**Required action**
A complete answer lists every line of the entries below where the string "fragmentFetchDone" appears.

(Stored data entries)
Segment Open
/-- Every cycle that may meet a turn, each at an address that is not withheld. -/
theorem witness_HeldCycleServedNext :
    (let s := on (inTurn .headWord 0x3000 (some (.word 5)) fresh)
     s.resetPin ≠ .lowTaken ∧ s.host = none ∧ s.part.arb.turn = some (turn .headWord 0x3000 (some (.word 5))) ∧
      ∀ a ∈ [Access.word 0x200, .byte 0x201, .word 0xFFFFE0, .word 0x1000, .word 0x2000, .word 0x3002, .word 0x4002,
        .word 0x4004], s.part.withheldAt a = none) ∧
      fresh.bus.map = some { guarded := 0x8000, urgentTail := 0x1000, generalTail := 0x2000, uplinkConsumer := 0x3002
                             eventConsumer := 0x4002, level := 0x4004 } ∧
      ∀ (w : Option Word) (b : Bool) (x : Option Watched),
        let c := { cycle (.word 0x200) w true with withheld := b, handTo := x }
        let s := { on (inTurn .headWord 0x3000 (some (.word 5)) fresh) with host := some c }
        s.part.arb.turn = some (turn .headWord 0x3000 (some (.word 5))) ∧ s.host = some c ∧ c.held = true :=
  ⟨by decide +kernel, by decide +kernel, fun _ _ _ => ⟨rfl, rfl, rfl⟩⟩

/-- R158, R162: a tail write held by a turn is taken by its ring when the turn ends. -/
theorem test_held_tail_write_is_taken :
    let p := inTurn .headWord 0x3000 (some (.word 5)) fresh
    let t := after .headWordWriteDone (after (.tailWordWrite .urgent 52) (on p))
    (t.part.ring .urgent).tail = 52 ∧ Mem.readWord t.mem 0x1000 = 52 ∧ t.host.map HostCycle.held = some false := by
  decide +kernel

/-! ### Witnesses of the hypotheses: the part's own turns -/

theorem witness_TurnsStoreOnlyTheirBytes :
    ∀ w ∈ [none, some (TurnData.word 7), some (.byte 7)], ∀ b : Bool,
      let tn := { turn .headWord 0x3000 w with abandoned := b }
      let s := on { Part.reset with arb := { Part.reset.arb with turn := some tn } }
      s.part.arb.turn = some tn ∧ tn.kind = .headWord ∧ (∀ c, s.host = some c → c.held = false) ∧ Mem.wf s.mem :=
  fun _ _ _ => ⟨rfl, rfl, fun _ h => (nomatch h), (by decide : Mem.wf [])⟩

/-- A place with two bytes left of which one is written, and one with its last byte. -/
theorem witness_UplinkTurnsWritten_deposit :
    ∀ g ∈ [{ index := 5, offset := 1, bytes := [9, 8] }, ({ index := 5, offset := 1, bytes := [9] } : RecvPlace)],
      let p := { fresh with uplink := { fresh.uplink with staging := [g] } }
      (on (inTurn .deposit 0x5501 (some (.byte 9)) p)).inTurn .deposit (turn .deposit 0x5501 (some (.byte 9))) ∧
        p.uplink.staging = g :: [] ∧ (g.bytes.drop 1 ≠ [] ∨ g.bytes.drop 1 = []) :=
  fun g _ => ⟨inTurn_on .deposit 0x5501 (some (.byte 9)) _, rfl, (Decidable.em (g.bytes.drop 1 = [])).symm⟩

/-- The car of the claim DRAINING with nothing but the claim, and not. -/
theorem witness_UplinkTurnsWritten_entry (n : Nat) (p : Part) :
    (on (inTurn .entryWord 0x3060 (some (.word 0)) (claiming n p))).inTurn .entryWord
        (turn .entryWord 0x3060 (some (.word 0))) ∧
      (claiming n p).uplink.entryWrites = 5 :: [] ∧
      (claiming n p).uplink.claims.find? (fun x => x.index = 5) = some (claim .decided) :=
  ⟨inTurn_on _ _ _ _, rfl, rfl⟩

theorem witness_UplinkTurnsWritten_frees_the_car :
    let p := withCar { car with state := .draining, drain := some .lost } (claiming 7 fresh)
    (p.entry 2).state = .draining ∧ p.hasRecord 2 = false ∧ p.uplink.entryWord = some 7 ∧
      ((claiming 7 fresh).entry 2).state ≠ .draining := by decide +kernel

theorem witness_WordTurnsWritten :
    (on (inTurn .headWord 0x3000 (some (.word 5)) fresh)).inTurn .headWord (turn .headWord 0x3000 (some (.word 5))) ∧
      (on (inTurn (.doneWord .urgent) 0x1002 (some (.word 5)) fresh)).inTurn (.doneWord .urgent)
        (turn (.doneWord .urgent) 0x1002 (some (.word 5))) ∧
      (on (inTurn .anchorStatus 0xFFFFE2 (some (.word 6)) (node .halting fresh))).inTurn .anchorStatus
        (turn .anchorStatus 0xFFFFE2 (some (.word 6))) ∧
      fresh.anchor.node = .running ∧ (node .halting fresh).anchor.node = .halting :=
  ⟨inTurn_on _ _ _ _, inTurn_on _ _ _ _, inTurn_on _ _ _ _, by decide +kernel, rfl⟩

/-- A fragment's first word at the watermark, below it and across it, and the last bytes of a prototype with its
stamp. -/
theorem witness_FragmentBytesFetched :
    (∀ w ∈ [10, 11, 40],
      let r := { message with watermark := w }
      let p := (sending (fragment .fetching) [staged [] none] fresh).setRecord 0 (some r)
      p.tx.fetching = some (fragment .fetching) ∧
        p.tx.staging.find? (fun x => x.slot = (fragment .fetching).slot) = some (staged [] none) ∧
        p.record (fragment .fetching).record = some r ∧ r.pieces[0]? = some { addr := 0x7000, len := 40 } ∧
        (0x700A : Addr) = wordBase (0x7000 + BitVec.ofNat 24 (10 - 0))) ∧
      (let e := { fragment .fetching with hdr := 4, stamp := some 2 }
       let p := sending e [staged [1, 2] none] fresh
       p.tx.fetching = some e ∧ p.tx.staging.find? (fun x => x.slot = e.slot) = some (staged [1, 2] none) ∧
        p.record e.record = some message ∧ (0x7002 : Addr) = wordBase (0x7000 + BitVec.ofNat 24 (2 - 0))) := by
  decide +kernel

/-- R116: of a word at the watermark only the byte at sum_start is summed, as the first byte of the sum. -/
theorem test_bytes_below_sum_start_are_not_summed :
    let r := { message with watermark := 10, sumStart := some 11, sum := 5 }
    let p := (sending { fragment .fetching with len := 4 } [staged [] none] fresh).setRecord 0 (some r)
    let q := (after .fragmentFetchDone { on (inTurn .fetch 0x700A none p) with mem := [(0x700A, 1), (0x700B, 2)] }).part
    (q.record 0).map (fun x => (x.watermark, x.sum)) = some (12, 0x0205) := by decide +kernel

/-- A gather table of two entries read again: a word, the last word of its first entry, and of its second. -/
theorem witness_FragmentBytesFetched_table :
    ∀ x ∈ [(0, [0x7000, 0]), (0, [0x7000, 0, 20]), (1, [0x7000, 0, (20 : Word)])],
      let g := { staged [] none with reread := some {
        table := { addr := 0x6000, count := 2 }, pieces := List.replicate x.1 { addr := 0x7000, len := 20 }
        words := x.2 } }
      let p := sending (fragment .fetching) [g] fresh
      p.tx.fetching = some (fragment .fetching) ∧
        p.tx.staging.find? (fun y => y.slot = (fragment .fetching).slot) = some g ∧ p.record 0 = some message := by
  decide +kernel

/-- R88: with the fourth word of the last entry the table's entries are the pieces, and the bytes are fetched next. -/
theorem test_gather_table_is_read_again :
    let g := { staged [] none with reread := some {
      table := { addr := 0x6000, count := 1 }, pieces := [], words := [0x7100, 0, 40] } }
    let q := (after .fragmentFetchDone (on (inTurn .fetch 0x6006 none (sending (fragment .fetching) [g] fresh)))).part
    (q.record 0).map MsgRecord.pieces = some [{ addr := 0x7100, len := 40 }] ∧
      q.tx.staging.map Staged.reread = [none] ∧ q.arb.turn.map Turn.addr = some 0x710A := by decide +kernel

/-- The eighth word of a descriptor of each kind, no item open, and the node running. -/
theorem witness_DescriptorRead_begins (ws : List Word) :
    (on (inTurn .descRead 0x205E none (reading ws none fresh))).inTurn .descRead (turn .descRead 0x205E none) ∧
      (reading ws none fresh).adm.inHand = some .general ∧ ((reading ws none fresh).ring .general).words = some ws ∧
      ((reading ws none fresh).ring .general).item = none :=
  ⟨inTurn_on _ _ _ _, rfl, rfl, rfl⟩

theorem witness_each_kind_of_descriptor :
    parseDescriptor [0, 0, 0, 0, 0, 0, 0, 0] = .unknown ∧
      parseDescriptor [2, 1, 0x7000, 0, 40, 0, 0, 0] = .data true false 0 0x7000 40 ∧
      parseDescriptor [2, 0x0203, 0x7000, 0, 0, 0, 0, 0] = .data true true 2 0x7000 0 ∧
      parseDescriptor [3, 7, 0, 0, 0, 0, 0, 0] = .directive none ∧
      parseDescriptor (sevenWords ++ [0]) = .directive (some (.setWeight 0xC001 16)) ∧
      parseDescriptor [1, 2, 0xC001, 0, 40, 0xFFFF, 0xFF, 5] =
        .message { cls := some .control, car := 0xC001, len := 40, hdr := 0, sumStart := none, stamp := none
                   lifetime := 5 } := by decide

/-- A message open, sound and broken, with its first and its ninth DATA descriptor to come. -/
theorem witness_DescriptorRead_extends (it : OpenItem) :
    (on (inTurn .descRead 0x205E none (reading sevenWords (some it) fresh))).inTurn .descRead
        (turn .descRead 0x205E none) ∧
      (reading sevenWords (some it) fresh).adm.inHand = some .general ∧
      ((reading sevenWords (some it) fresh).ring .general).words = some sevenWords ∧ sevenWords.length = 7 ∧
      ((reading sevenWords (some it) fresh).ring .general).item = some it ∧
      1 + 1 ≤ 9 ∧ 9 < 9 + 1 ∧ (0x6000 : Addr).toNat + 8 * 8 ≤ 16777216 ∧ ¬ (0xFFFFF8 : Addr).toNat + 8 * 2 ≤ 16777216 :=
  ⟨inTurn_on _ _ _ _, rfl, rfl, rfl, rfl, by decide, by decide, by decide, by decide⟩

/-- The third and fourth word of the first of two entries of a gather table, and the last word of the second. -/
theorem witness_GatherTableRead :
    ∀ g ∈ [{ addr := 0x6000, count := 2, entries := 0, words := [0x7000, 0] },
        { addr := 0x6000, count := 2, entries := 0, words := [0x7000, 0, 39] },
        ({ addr := 0x6000, count := 2, entries := 1, words := [0x7000, 0, 39] } : GatherFetch)],
      let p := working (some (item (.gathering g))) fresh
      (on (inTurn .gatherRead 0x6006 none p)).inTurn .gatherRead (turn .gatherRead 0x6006 none) ∧
        p.adm.inHand = some .general ∧ (p.ring .general).item = some (item (.gathering g)) :=
  fun _ _ => ⟨inTurn_on _ _ _ _, rfl, rfl⟩

theorem witness_GatherTableRead_verdicts :
    judgeMessage .general (item .collecting).fields [{ addr := 0x7000, len := 39 }] false = some .lengthMismatch ∧
      judgeMessage .general (item .collecting).fields [{ addr := 0x7000, len := 40 }] false = none := by decide

/-- R92: one message for each outcome of its checks. -/
theorem witness_MessageJudgedAndAllocated_checks :
    let m : MsgFields :=
      { cls := some .stop, car := 1, len := 50, hdr := 6, sumStart := some 49, stamp := some 4, lifetime := 0 }
    judgeMessage .general m [] false = some .wrongRing ∧ judgeMessage .urgent m [] true = some .badDescriptor ∧
      judgeMessage .urgent m [{ addr := 0, len := 55 }] false = some .lengthMismatch ∧
      judgeMessage .urgent m [{ addr := 0, len := 5 }, { addr := 9, len := 51 }] false = some .badDescriptor ∧
      judgeMessage .urgent { m with len := 51 } [{ addr := 0, len := 57 }] false = some .tooLong ∧
      judgeMessage .urgent m [{ addr := 0, len := 56 }] false = none := by decide

/-- The part with only `n` pool places free. -/
def crowded (n : Nat) (p : Part) : Part :=
  { p with pool := { p.pool with
      records := Vector.ofFn (fun i => if i.val < 96 - n then some { message with state := .retiring } else none) } }

/-- Each outcome of the allocation step: no car, a full queue, no room, room. -/
theorem witness_MessageJudgedAndAllocated_steps :
    (item .collecting).fields.cls = some .control ∧
      (∀ k, (fresh.entry k).live = true → (fresh.entry k).car ≠ 0xC001) ∧
      (withCar car fresh).liveEntry 0xC001 = some 2 ∧
      24 ≤ Entry.queued { car with queues := { car.queues with control := List.replicate 24 0 } } ∧
      (crowded 8 (withCar car fresh)).freeRecords = 8 ∧ (crowded 9 (withCar car fresh)).freeRecords = 9 := by
  refine ⟨?_, ?_, ?_, ?_, ?_, ?_⟩ <;> decide +kernel

/-- R93: of a car with 23 records queued and one handed over, the next message finds the queue full. -/
theorem test_handed_records_count_in_the_car_load :
    let p := withCar { car with queues := { car.queues with bulk := List.replicate 23 5 } } fresh
    let p := { p.setRecord 0 (some { message with state := .handed }) with pool := { p.pool with
      records := p.pool.records.set 0 (some { message with state := .handed }), handed := [0] } }
    (p.allocStep .general (item .collecting)).adm.writeBacks = [.item .general 100 .queueFull] := by decide +kernel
Segment Closed
**Exercise answer**
    let q := (after .fragmentFetchDone { on (inTurn .fetch 0x700A none p) with mem := [(0x700A, 1), (0x700B, 2)] }).part
    let q := (after .fragmentFetchDone (on (inTurn .fetch 0x6006 none (sending (fragment .fetching) [g] fresh)))).part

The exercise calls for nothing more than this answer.